In such a clash of arms, both institutions will suffer. Indubitably, the Supreme Court has very limited, if any, powers of intervention, while parliamentary proceedings are actually taking place unless Parliament transgresses fundamental rights (as in the UP legislature case (1964) when the Assembly threatened to send High Court judges to jail. Here, as in Cash for-questions case (2007), the Supreme Court will define the privileges of the legislature so that the latter does not become a law unto itself by arrogating unlimited powers to itself. But can the Supreme Court go further?

SC intervention

Take the Money Bill example. While the Bill is going through Parliament (or Assembly), the court cannot interfere. But, after it becomes an Act, can the Supreme Court say that the "procedure" followed was wrong because the Bill could not have been certified as a Money Bill by the Speaker? In the UP Lokayukta case (2014) where I appeared, the court took the traditional view that the speaker's view was final.

This gets us back to our original dilemma.

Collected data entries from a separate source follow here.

/-- The packet that its own part leaves (State.begin). -/
def State.begun (s : State) (k : Packet) (w : WorkOut) (r : Remote) : Packet :=
  let codes := s.workCodes k w.reads w.writes
  let up := !codes.contains ERR_PEER_UNREACHABLE
  { k with phase := if up then .running else .finished,
           res := if up then { w.res with codes := w.res.codes ++ codes } else { k.res.kept with codes := codes }, remote := some r }

/-- All that State.begin does: the packet runs, or is finished where something could not be reached, every other packet is found as before,
nothing but what work may change does, and where no symbol is in error memory holds the work's writes, or what it held. -/
theorem State.begin_spec {s : State} {p : PacketRef} {k : Packet} (h : s.packet p = some k) (w : WorkOut) (r : Remote) :
    (s.begin p.part k w r).packet p = some (s.begun k w r)
      ∧ (∀ q, q ≠ p → (s.begin p.part k w r).packet q = s.packet q)
      ∧ OnlyWork p.part s (s.begin p.part k w r)
      ∧ (s.faults = [] → (s.begin p.part k w r).faults = [] ∧ (s.begin p.part k w r).mem =
          if (s.workCodes k w.reads w.writes).contains ERR_PEER_UNREACHABLE then s.mem else written s.mem w.writes) := by
  obtain ⟨hr, hi⟩ := State.packet_keys h
  have hb : s.begin p.part k w r = (s.workEffects k (s.begun k w r).status (!(s.workCodes k w.reads w.writes).contains ERR_PEER_UNREACHABLE) w).setPacket
      p.part (s.begun k w r) := rfl
  rw [hb]
  have hkr : (s.begun k w r).ring = p.ring := hr
  have hki : (s.begun k w r).idx = p.idx := hi
  generalize s.begun k w r = k' at *
  have hp := State.workEffects_parts s k k'.status (!(s.workCodes k w.reads w.writes).contains ERR_PEER_UNREACHABLE) w
  refine ⟨State.packet_setPacket ((hp.packet p).trans h) hkr hki, fun q hne => ?_, ?_, fun hf => ?_⟩
  · rw [State.packet_setPacket_ne, hp.packet]
    intro e; apply hne; rw [e, hkr, hki]
  · exact OnlyWork.trans (State.workEffects_work _ _ _ _ _ _) (State.setPacket_work _ _ _)
  · have hm := State.workEffects_bytes hf k k'.status (!(s.workCodes k w.reads w.writes).contains ERR_PEER_UNREACHABLE) w
    refine ⟨hm.2, hm.1.trans ?_⟩
    cases (s.workCodes k w.reads w.writes).contains ERR_PEER_UNREACHABLE <;> rfl

end Sys2Proof.Machine
end

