/-- The packet of some work replaced again. -/
theorem works_setPacket {t : State} {w : WorkOut} (h : Claims.Works s t p w k) (hr : k'.ring = p.ring) (hi : k'.idx = p.idx) :
    Claims.Works s (t.setPacket p.part k') p w k' where
  packet := State.packet_setPacket h.packet hr hi
  others r hne := (State.packet_setPacket_ne (by rwa [hr, hi])).trans (h.others r hne)
  frame := OnlyWork.trans h.frame (State.setPacket_work _ _ _)
  memory := h.memory

/-! Products (R104, R115). -/

/-- A ready product's work is applied, and with split tiles its packet runs on. -/
theorem runProduct_ready {job : Ctx → Job} {w : WorkOut} {areas : List CombineArea} (h : Claims.Ready s p code k c)
    (hj : c.jobWork (job c) = (w, areas)) (hw : Claims.Reached s k w) :
    runProduct code job p s = if areas = [] then s.finish p.part k w
      else (s.finish p.part k w).setPacket p.part { k with phase := .running, res := Claims.result s k w, combine := areas } := by
  have hp := (State.finish_works h.found hw).packet
  simp only [runProduct, h.found, h.opcode, h.phase, h.alive, h.ctx, hj, and_self, if_true, List.isEmpty_iff, hp, reached_workCodes_contains hw,
    Bool.false_eq_true, if_false]

theorem runProduct_works {job : Ctx → Job} {w : WorkOut} {areas : List CombineArea} (h : Claims.Ready s p code k c)
    (hj : c.jobWork (job c) = (w, areas)) (hw : Claims.Reached s k w) :
    Claims.Works s (runProduct code job p s) p w
      (if areas = [] then { k with phase := .finished, res := Claims.result s k w }
       else { k with phase := .running, res := Claims.result s k w, combine := areas }) := by
  obtain ⟨hr, hi⟩ := State.packet_keys h.found
  rw [runProduct_ready h hj hw]
  split
  · exact State.finish_works h.found hw
  · exact works_setPacket (State.finish_works h.found hw) hr hi

end

/-- A row's command runs the row's product on a ready packet. -/
def RunsProduct (p : PacketRef) (row : Instr × Nat × (Ctx → Bool) × (Ctx → Job)) : Prop :=
  ∀ (s : State) (k : Packet) (c : Ctx), Claims.Ready s p row.2.1 k c → row.2.2.1 c = true →
    exec row.1 s = .next (runProduct row.2.1 row.2.2.2 p s)

theorem productRows_run (p : PacketRef) : ∀ row ∈ Claims.productRows p, RunsProduct p row := by
  unfold Claims.productRows
  simp only [List.forall_mem_cons, List.not_mem_nil, false_imp_iff, implies_true, and_true]
  refine ⟨?matmul, fun _ _ _ _ _ => rfl, fun _ _ _ _ _ => rfl, ?spsp, fun _ _ _ _ _ => rfl, fun _ _ _ _ _ => rfl⟩
  case matmul =>
    intro s k c h hv
    have hsnap : (k.snap.map (·.c3) == some true) = false := by
      obtain ⟨sn, hsn, rfl⟩ := Option.map_eq_some_iff.mp h.ctx
      simpa [hsn] using hv
    simp only [exec, execMatmul, h.found, hsnap, Bool.false_eq_true, if_false]
  case spsp =>
    intro s k c h hv
    have hcsr : ¬((c.desc 2).kind = 1 ∧ c.spspJob.split = 1) := by simpa [-not_and, not_and_or] using hv
    simp only [exec, execSpsp, h.found, h.ctx, hcsr, if_false]

/-- Settles O8: each command runs its row's product, whose work State.finish applies. -/
theorem productRuns : Obligations.ProductRuns := by
  intro p row hrow s k c h hv w areas hj hw
  exact ⟨_, productRows_run p row hrow s k c h hv, runProduct_works h hj hw⟩

/-- Settles O9: the writes are an access to memory, and the packet is replaced. -/
theorem splitTileCombines : Obligations.SplitTileCombines := by
  intro p tile s k c w areas h hc hw
  obtain ⟨hr, hi⟩ := State.packet_keys h.found
  refine ⟨_, rfl, ?_⟩
  simp only [combineStep, h.found, h.phase, h.alive, h.ctx, hc, hw, and_self, if_true, Bool.not_false]
  exact works_of_onlyData h.found hr hi (State.storeAll_only s w.writes rfl) fun hs => (State.storeAll_bytes hs w.writes).1
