-- ==== Sys2Proof/Certificates/Slice0/Obligations.lean ====
section
/-! DEFINITION. The statements for the provers. The rules they come from are named in each docstring and in OBLIGATIONS.json.
"The model's choice" marks what rests on a decision of 92_eei_decisions.md, on general knowledge, or on a log entry. -/

open Sys2Proof Sys2Proof.Machine

/-! Encoding -/

/-- Words of 95_test_vectors.md, one of every format at least, decode to the instruction they stand for. The field values
are the spec's general knowledge (log 4). -/
def Obligations.DecodesSpecWords : Prop :=
  decode 0x0000#16 = .instr .nop ∧
  decode 0x08C0#16 = .instr (.add .x3 .x4) ∧
  decode 0xCA40#16 = .instr (.jalr .x1 .x5) ∧
  decode 0x0B81#16 = .instr (.addi .x6 5#7) ∧
  decode 0x88D9#16 = .instr (.srai .x3 4#4) ∧
  decode 0x38C2#16 = .instr (.beq .x3 .x4 3#4) ∧
  decode 0x08CB#16 = .instr (.sw .x3 .x4 0#4) ∧
  decode 0x88CC#16 = .instr (.lw .x3 .x4 8#4) ∧
  decode 0x8845#16 = .instr (.jal .x1 32#9) ∧
  decode 0x80CE#16 = .instr (.auipc .x3 1#9) ∧
  decode 0x0287#16 = .instr (.ecall 10#10) ∧
  decode 0xFFFF#16 = .unknown .unknownSys

/-- Decoding the word of any well-formed instruction gives the instruction back, every operand at every value. -/
def Obligations.DecodeInvertsEncode : Prop := ∀ i : Instr, i.wellFormed = true → decode (encode i) = .instr i

/-- Every word that decodes to an instruction is that instruction's word, and the instruction is well-formed: no bit of a
word is dropped. That two words which differ only in a field no rule reads are two terms of Instr is the model's choice to
keep such a field as an operand (log 15): to the spec they are one instruction (30_encoding.md R107). -/
def Obligations.EncodeInvertsDecode : Prop :=
  ∀ (w : Word) (i : Instr), decode w = .instr i → encode i = w ∧ i.wellFormed = true

/-- R81: the low three bits of a word select the format. -/
def Obligations.LowBitsSelectFormat : Prop :=
  ∀ (w : Word) (i : Instr), decode w = .instr i →
    (i.format = .r ↔ w &&& 0x7#16 = 0b000#16) ∧ (i.format = .i ↔ w &&& 0x7#16 = 0b001#16) ∧
    (i.format = .b ↔ w &&& 0x7#16 = 0b010#16) ∧ (i.format = .s ↔ w &&& 0x7#16 = 0b011#16) ∧
    (i.format = .l ↔ w &&& 0x7#16 = 0b100#16) ∧ (i.format = .j ↔ w &&& 0x7#16 = 0b101#16) ∧
    (i.format = .u ↔ w &&& 0x7#16 = 0b110#16) ∧ (i.format = .sys ↔ w &&& 0x7#16 = 0b111#16)

/-- The R-format map of 30_encoding.md section 4, masks and matches as its table gives them, NOP ahead of ADD (D8), every
other word of opcode 000 UNKNOWN. The values are the spec's general knowledge (log 4). -/
def Obligations.RFormatOpcodeMap : Prop :=
  decode 0x0000#16 = .instr .nop ∧
  (∀ w : Word, w ≠ 0x0000#16 → w &&& 0xF03F#16 = 0x0000#16 → decode w = .instr (.add (regA w) (regB w))) ∧
  Encodes 0xF03F#16 0x1000#16 (fun w => .sub (regA w) (regB w)) ∧
  Encodes 0xF03F#16 0x2008#16 (fun w => .slt (regA w) (regB w)) ∧
  Encodes 0xF03F#16 0x3010#16 (fun w => .sltu (regA w) (regB w)) ∧
  Encodes 0xF03F#16 0x4018#16 (fun w => .sll (regA w) (regB w)) ∧
  Encodes 0xF03F#16 0x5018#16 (fun w => .srl (regA w) (regB w)) ∧
  Encodes 0xF03F#16 0x6018#16 (fun w => .sra (regA w) (regB w)) ∧
  Encodes 0xF03F#16 0x7020#16 (fun w => .or (regA w) (regB w)) ∧
  Encodes 0xF03F#16 0x8028#16 (fun w => .and (regA w) (regB w)) ∧
  Encodes 0xF03F#16 0x9030#16 (fun w => .xor (regA w) (regB w)) ∧
  Encodes 0xF03F#16 0xA038#16 (fun w => .mv (regA w) (regB w)) ∧
  Encodes 0xF03F#16 0xB000#16 (fun w => .jr (regA w) (w.extractLsb' 9 3)) ∧
  Encodes 0xF03F#16 0xC000#16 (fun w => .jalr (regA w) (regB w)) ∧
  (∀ w : Word, w &&& 0x7#16 = 0b000#16 →
    (∀ m ∈ [0x0000#16, 0x1000#16, 0x2008#16, 0x3010#16, 0x4018#16, 0x5018#16, 0x6018#16, 0x7020#16, 0x8028#16, 0x9030#16,
      0xA038#16, 0xB000#16, 0xC000#16], w &&& 0xF03F#16 ≠ m) →
    decode w = .unknown .unknownR)

/-- The I-format map of 30_encoding.md section 4; a shift word with another selector is UNKNOWN. The values are the spec's
general knowledge (log 4). -/
def Obligations.IFormatOpcodeMap : Prop :=
  Encodes 0x003F#16 0x0001#16 (fun w => .addi (regA w) (w.extractLsb' 9 7)) ∧
  Encodes 0x003F#16 0x0009#16 (fun w => .slti (regA w) (w.extractLsb' 9 7)) ∧
  Encodes 0x003F#16 0x0011#16 (fun w => .sltui (regA w) (w.extractLsb' 9 7)) ∧
  Encodes 0xE03F#16 0x2019#16 (fun w => .slli (regA w) (w.extractLsb' 9 4)) ∧
  Encodes 0xE03F#16 0x4019#16 (fun w => .srli (regA w) (w.extractLsb' 9 4)) ∧
  Encodes 0xE03F#16 0x8019#16 (fun w => .srai (regA w) (w.extractLsb' 9 4)) ∧
  Encodes 0x003F#16 0x0021#16 (fun w => .ori (regA w) (w.extractLsb' 9 7)) ∧
  Encodes 0x003F#16 0x0029#16 (fun w => .andi (regA w) (w.extractLsb' 9 7)) ∧
  Encodes 0x003F#16 0x0031#16 (fun w => .xori (regA w) (w.extractLsb' 9 7)) ∧
  Encodes 0x003F#16 0x0039#16 (fun w => .li (regA w) (w.extractLsb' 9 7)) ∧
  (∀ w : Word, w &&& 0x003F#16 = 0x0019#16 → (∀ m ∈ [0x2000#16, 0x4000#16, 0x8000#16], w &&& 0xE000#16 ≠ m) →
    decode w = .unknown .unknownI)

If the Parliament blatantly cheats on itself by using ramrod procedures to stifle discussion, does it become a law unto itself? The present answer seems "yes it can". That is a blow to democratic constitutionalism.

We are in danger of the Constitution's internal procedures being grossly abused, and nothing can be done about it. The people seem helpless. Our Constitution rests on two sets of principles: democratic and constitutional. Democracy cannot override constitutional balances. Nor can these "balances" throttle democratic discourse. Today, the BJP is threatening the very fabric of constitutional governance.